Vaccination à tout prix

Emmanuel Macron a mis lundi les non-vaccinés sous pression, en imposant le pass sanitaire à l’entrée dans la plupart des lieux publics et en rendant la vaccination obligatoire pour les soignants et ceux au contact des personnes fragiles.

Il a ainsi annoncé plusieurs mesures qui vont compliquer la vie des personnes pas encore vaccinées. L’outil privilégié est le pass sanitaire, dont l’usage sera progressivement étendu dans les prochaines semaines. A partir du 21 juillet, il sera nécessaire pour pénétrer dans des «lieux de loisirs et de culture» comme les cinémas.

Début août, le pass sanitaire deviendra obligatoire pour entrer dans les cafés, les restaurants, les centres commerciaux, mais aussi les avions, les trains ou les cars de longs trajets, ainsi que pour les établissements médicaux.

Puis, à l’automne, les tests PCR «de confort» seront payants, sauf prescription médicale, alors qu’ils sont actuellement gratuits, a annoncé Emmanuel Macron lors de cette 8e allocution télévisée depuis le début de la crise.

Comme l’ont réclamé de nombreux experts et responsables politiques, la vaccination deviendra obligatoire pour les personnels soignants et non soignants des hôpitaux, cliniques, Ehpad et maisons de retraite, ainsi que pour les professionnels et bénévoles auprès des personnes âgées, y compris à domicile.

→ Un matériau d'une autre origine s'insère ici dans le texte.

/-- An element whose port write errs: the command aborts, no value is known at its place, and all else is kept (R58, R107). -/
theorem State.WritesElement.exec_abort {i : Instr} {bs : List Byte} {s : State} (h : s.WritesElement i bs)
    (hi : hasElements i = true) (hl : s.elementLeft)
    (hw : s.memOk (s.elementPlace i) i.dstBytes .write = false) :
    ∃ t, exec i s = .next t ∧
      t = { s with
        status := { s.status with busy := false, error := true, errcode := .bus }
        mem := t.mem, picks := s.picks.tail, draws := t.draws
        portDirty := if s.platform.coherent then s.portDirty else s.portDirty ++ span (s.elementPlace i) i.dstBytes } ∧
      ∀ x : Nat, t.mem.byte x =
        if s.elementPlace i ≤ x ∧ x < s.elementPlace i + i.dstBytes then none else s.mem.byte x := by
  obtain ⟨v, -, helem⟩ := h
  rw [State.portWrite, memOk_of_platform_eq (s := s) (by simp), if_neg (by simp [hw])] at helem
  refine ⟨_, exec_element_abort hl hi helem, ?_, fun x => ?_⟩
  · rw [dropPick_eq]
    unfold State.markPort
    split <;> rfl
  · simp only [abort_mem, markPort_mem, dropPick_mem, Memory.byte_forgetBytes]

/-- A cell that is not UNSPEC holds a value. -/
theorem ArrayCell.eq_val_of_ne {α : Type} {c : ArrayCell α} (h : c ≠ .unspec) : ∃ v, c = .val v := by
  cases c with
  | unspec => exact absurd rfl h
  | val v => exact ⟨v, rfl⟩

/-- Settles O42: each of the three commands comes to one port write, and that write errs. -/
theorem writeBusErrorAborts : Obligations.WriteBusErrorAborts := by
  rintro fmt ch m par acc s i d len hl (⟨rfl, rfl, rfl, hr, ho⟩ | ⟨rfl, rfl, rfl, hr, ho⟩ | ⟨rfl, rfl, rfl, hr⟩) hw
  · obtain ⟨o, ho⟩ := ArrayCell.eq_val_of_ne ho
    have habort := (applyU8_writesElement (m := m) (par := par) (acc := acc) hr ho).exec_abort rfl hl
    simp only [State.elementPlace, Instr.dstBytes, Nat.one_mul] at habort
    exact habort hw
  · have hout (c : Channel) : ∃ o, (m.getLsbD c.lane = true →
        (s.lut.get (byteOf (s.seen (s.cur.src.toNat + 4 * s.element) 4) c)).lane c = .val o) ∧
        (m.getLsbD c.lane = false → o = byteOf (s.seen (s.cur.src.toNat + 4 * s.element) 4) c) := by
      cases hc : m.getLsbD c.lane with
      | true => simpa using ArrayCell.eq_val_of_ne (ho c hc)
      | false => simp
    choose o hon hoff using hout
    exact (applyRgba_writesElement (ch := ch) (par := par) (acc := acc) hr hon hoff).exec_abort rfl hl hw
  · have habort := (sat_writesElement (fmt := fmt) (ch := ch) (m := m) (par := par) (acc := acc) hr).exec_abort rfl hl
    simp only [State.elementPlace, Instr.dstBytes, Nat.one_mul] at habort
    exact habort hw

/-! ## The engine writes its destination only (R57, R62, R129) -/

/-- While no command runs, the engine's turn changes nothing but the agenda (R103). -/
theorem step_of_engineMoves_idle {s u : State} (h : EngineMoves s u) (hb : s.status.busy = false) : step s = .next u := by
  rcases h with ⟨ha, e⟩ | ⟨rest, ha, e⟩ | ⟨rest, -, hbusy, -⟩
  · rw [e]; simp [step, takeStep, ha, engineTurn, hb]
  · rw [step_of_agenda ha, e]; simp [handle, engineTurn, hb]
  · rw [hb] at hbusy; cases hbusy

/-- A byte that an engine step changes lies at the next element's place of the destination. -/
theorem EngineStep.changed_byte {i : Instr} {s t : State} {x : Nat} (h : EngineStep i s t)
    (hx : t.mem.byte x ≠ s.mem.byte x) :
    s.cur.done.length < s.cur.n ∧ s.elementPlace i ≤ x ∧
      x < s.elementPlace i + i.dstBytes := by
  have place {u : State} (hf : ElemFrame i s.element s.dropPick u) (hu : u.mem.byte x ≠ s.mem.byte x) :
      s.elementPlace i ≤ x ∧ x < s.elementPlace i + i.dstBytes := by
    by_contra hout
    exact hu (by simpa using hf.mem x (by simpa [State.elementPlace] using hout))
  cases h with
  | element u _ hl _ hf => exact ⟨hl, place hf (by simpa using hx)⟩
  | aborted u _ hl _ hf => exact ⟨hl, place hf (by simpa using hx)⟩
  | completed | ident | cleared | summed => exact absurd rfl hx

/-- Settles O51: a changed byte lies at the place of an unfinished element, which the operand checks put below 2^32. -/
theorem engineWritesOnlyDestination : Obligations.EngineWritesOnlyDestination := by
  intro s u t x hs hm hstep hx
  cases hb : s.status.busy with
  | false =>
    rw [step_of_engineMoves_idle hm hb] at hstep
    cases hstep
    rw [hm.eq] at hx
    exact absurd rfl hx
  | true =>
    rw [step_of_engineMoves hm hb] at hstep
    obtain ⟨t', hexec, he⟩ | hfault := exec_busy_cases (i := s.cur.cmd) (s := u) (by rw [hm.status_eq, hb])
    · rw [hexec] at hstep
      cases hstep
      obtain ⟨hleft, hlo, hhi⟩ := he.changed_byte (by rwa [show u.mem = s.mem by rw [hm.eq]])
      obtain ⟨hlt, -⟩ := (hm.inv hs).element_unfinished ⟨by rw [hm.status_eq, hb], hleft⟩
      simp only [State.elementPlace, hm.cur_eq] at hlo hhi hlt
      have htop := element_below_top (hs.busy_checked hb) hlt
      have hplace : s.cur.cmd.dstBytes * u.element + s.cur.cmd.dstBytes ≤ s.cur.cmd.dstBytes * s.cur.n :=
        Nat.mul_le_mul_left _ hlt
      exact ⟨rfl, by omega, by omega, by omega⟩
    · rw [hfault] at hstep
      cases hstep

/-! ## A whole image through APPLY_LUT (R130) -/

/-- A run whose every step counts down ends where the count is 0. -/
theorem runsTo_of_countdown {P : Nat → State → Prop}
    (hstep : ∀ left t, P (left + 1) t → ∃ u, step t = .next u ∧ P left u) {n : Nat} {s : State} (h : P n s) :
    ∃ t, RunsTo n s t ∧ P 0 t := by
  induction n generalizing s with
  | zero => exact ⟨s, rfl, h⟩
  | succ n ih =>
    obtain ⟨u, hu, hP⟩ := hstep n s h
    obtain ⟨t, hrun, ht⟩ := ih hP
    exact ⟨t, by rwa [RunsTo, run_next hu], ht⟩

/-- Of two elements of a size, one ends where or before the other begins. -/
theorem element_spans_apart {k j : Nat} (w : Nat) (h : k ≠ j) : w * k + w ≤ w * j ∨ w * j + w ≤ w * k := by
  rcases Nat.lt_or_gt_of_ne h with h | h
  · exact .inl (Nat.mul_le_mul_left w h)
  · exact .inr (Nat.mul_le_mul_left w h)

/-- No byte that element `k` of a checked APPLY_LUT reads is one that another element writes, in place or not (R63). -/
theorem read_apart_from_other_writes {i : Instr} {src dst lut : Word} {n k l x : Nat}
    (hi : i.mayBeInPlace = true) (hcheck : operandError i src dst lut n = none) (hk : k < n) (hl : l < n) (hne : k ≠ l)
    (hx : src.toNat + i.srcBytes * k ≤ x ∧ x < src.toNat + i.srcBytes * k + i.srcBytes) :
    ¬ (dst.toNat + i.dstBytes * l ≤ x ∧ x < dst.toNat + i.dstBytes * l + i.dstBytes) := by
  have hsize : i.srcBytes = i.dstBytes ∧ i.readBase src lut = src := by
    cases i with
    | applyLutU8 | applyLutRgba => exact ⟨rfl, rfl⟩
    | _ => simp [Instr.mayBeInPlace] at hi
  obtain ⟨hw, hbase⟩ := hsize
  rw [hw] at hx
  have hkn : i.dstBytes * k + i.dstBytes ≤ i.dstBytes * n := Nat.mul_le_mul_left _ hk
  have hln : i.dstBytes * l + i.dstBytes ≤ i.dstBytes * n := Nat.mul_le_mul_left _ hl
  obtain ⟨-, hn⟩ | ⟨-, -, hoverlap⟩ := operandError_none hcheck
  · omega
  · by_cases hplace : src = dst
    · subst hplace
      have := element_spans_apart i.dstBytes hne
      omega
    · have hmeets : ¬ (i.srcRegion src lut n).meets (i.dstRegion dst n) = true := fun hm =>
        absurd (badOverlap_iff.2 ⟨hm, fun h => hplace h.2⟩) (by simp [hoverlap])
      simp only [meets_iff, Instr.srcRegion, Instr.dstRegion, hw, hbase] at hmeets
      omega

/-- `t` is a state of the run from `s` on, with `left` elements of the command still to do: the bytes `o k` stand at the place
of each finished element `k`, and all else is as at `s`. -/
structure ImagePart (o : Nat → List Byte) (s : State) (left : Nat) (t : State) : Prop where
  inv : Inv t
  frame : t = { s with
    mem := t.mem, cur := { s.cur with done := t.cur.done }, progress := t.progress
    status := if left = 0 then { s.status with busy := false, done := true } else s.status
    picks := t.picks, draws := t.draws, portDirty := t.portDirty }
  count : t.cur.done.length + left = s.cur.n
  result : ∀ k ∈ t.cur.done, ∀ j < s.cur.cmd.dstBytes,
    t.mem.byte (s.cur.dst.toNat + s.cur.cmd.dstBytes * k + j) = some ((o k).getD j 0#8)
  kept : ∀ x, (∀ k ∈ t.cur.done, ¬ (s.cur.dst.toNat + s.cur.cmd.dstBytes * k ≤ x ∧
    x < s.cur.dst.toNat + s.cur.cmd.dstBytes * k + s.cur.cmd.dstBytes)) → t.mem.byte x = s.mem.byte x

section
variable {o : Nat → List Byte} {s t : State} {left : Nat}

/-- Before the first element. -/
theorem ImagePart.start (h : Inv s) (hdone : s.cur.done = []) (hn : 0 < s.cur.n) : ImagePart o s s.cur.n s where
  inv := h
  frame := by rw [if_neg (by omega)]
  count := by simp [hdone]
  result := by simp [hdone]
  kept _ _ := rfl

theorem ImagePart.cur_eq (h : ImagePart o s left t) : t.cur = { s.cur with done := t.cur.done } :=
  congrArg State.cur h.frame

theorem ImagePart.cmd_eq (h : ImagePart o s left t) : t.cur.cmd = s.cur.cmd := by rw [h.cur_eq]

theorem ImagePart.src_eq (h : ImagePart o s left t) : t.cur.src = s.cur.src := by rw [h.cur_eq]

theorem ImagePart.dst_eq (h : ImagePart o s left t) : t.cur.dst = s.cur.dst := by rw [h.cur_eq]

theorem ImagePart.n_eq (h : ImagePart o s left t) : t.cur.n = s.cur.n := by rw [h.cur_eq]

theorem ImagePart.lut_eq (h : ImagePart o s left t) : t.lut = s.lut := by rw [h.frame]

theorem ImagePart.platform_eq (h : ImagePart o s left t) : t.platform = s.platform := by rw [h.frame]

theorem ImagePart.agenda_eq (h : ImagePart o s left t) : t.agenda = s.agenda := by rw [h.frame]

theorem ImagePart.status_running (h : ImagePart o s (left + 1) t) : t.status = s.status :=
  (congrArg State.status h.frame :)

theorem ImagePart.elementLeft (h : ImagePart o s (left + 1) t) (hb : s.status.busy = true) : t.elementLeft := by
  have hcount := h.count
  exact ⟨by rw [h.status_running, hb], by rw [h.n_eq]; omega⟩

theorem ImagePart.memOk (h : ImagePart o s left t) (hok : s.memAllOk) (a len : Nat) (dir : Dir) :
    t.memOk a len dir = true := by
  simp only [State.memOk, h.platform_eq, show s.platform.memErr = [] from hok, List.contains_nil, Bool.not_false]

/-- The next element has its source as it was at the start (R63, R65). -/
theorem ImagePart.source_kept (h : ImagePart o s (left + 1) t) (hs : Inv s) (hb : s.status.busy = true)
    (hi : s.cur.cmd.mayBeInPlace = true) {j : Nat} (hj : j < s.cur.cmd.srcBytes) :
    t.mem.byte (s.cur.src.toNat + s.cur.cmd.srcBytes * t.element + j) =
      s.mem.byte (s.cur.src.toNat + s.cur.cmd.srcBytes * t.element + j) := by
  obtain ⟨hlt, hfresh⟩ := h.inv.element_unfinished (h.elementLeft hb)
  refine h.kept _ fun k hk => ?_
  have hkn := h.inv.done_below k hk
  rw [h.n_eq] at hlt hkn
  exact read_apart_from_other_writes hi (hs.busy_checked hb) hlt hkn (fun e => hfresh (e ▸ hk)) (by omega)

Résultat immédiat : quelques minutes après la fin de l’allocution, le site Doctolib a tweeté que «17.000 rendez-vous» de vaccination étaient pris «toutes les minutes». Plus tôt dans la journée, Doctolib avait annoncé que 212.000 personnes avaient pris rendez-vous pour une première injection ce week-end, déjà «un record” depuis un mois et «jusqu’à 40% de plus que les weekends précédents».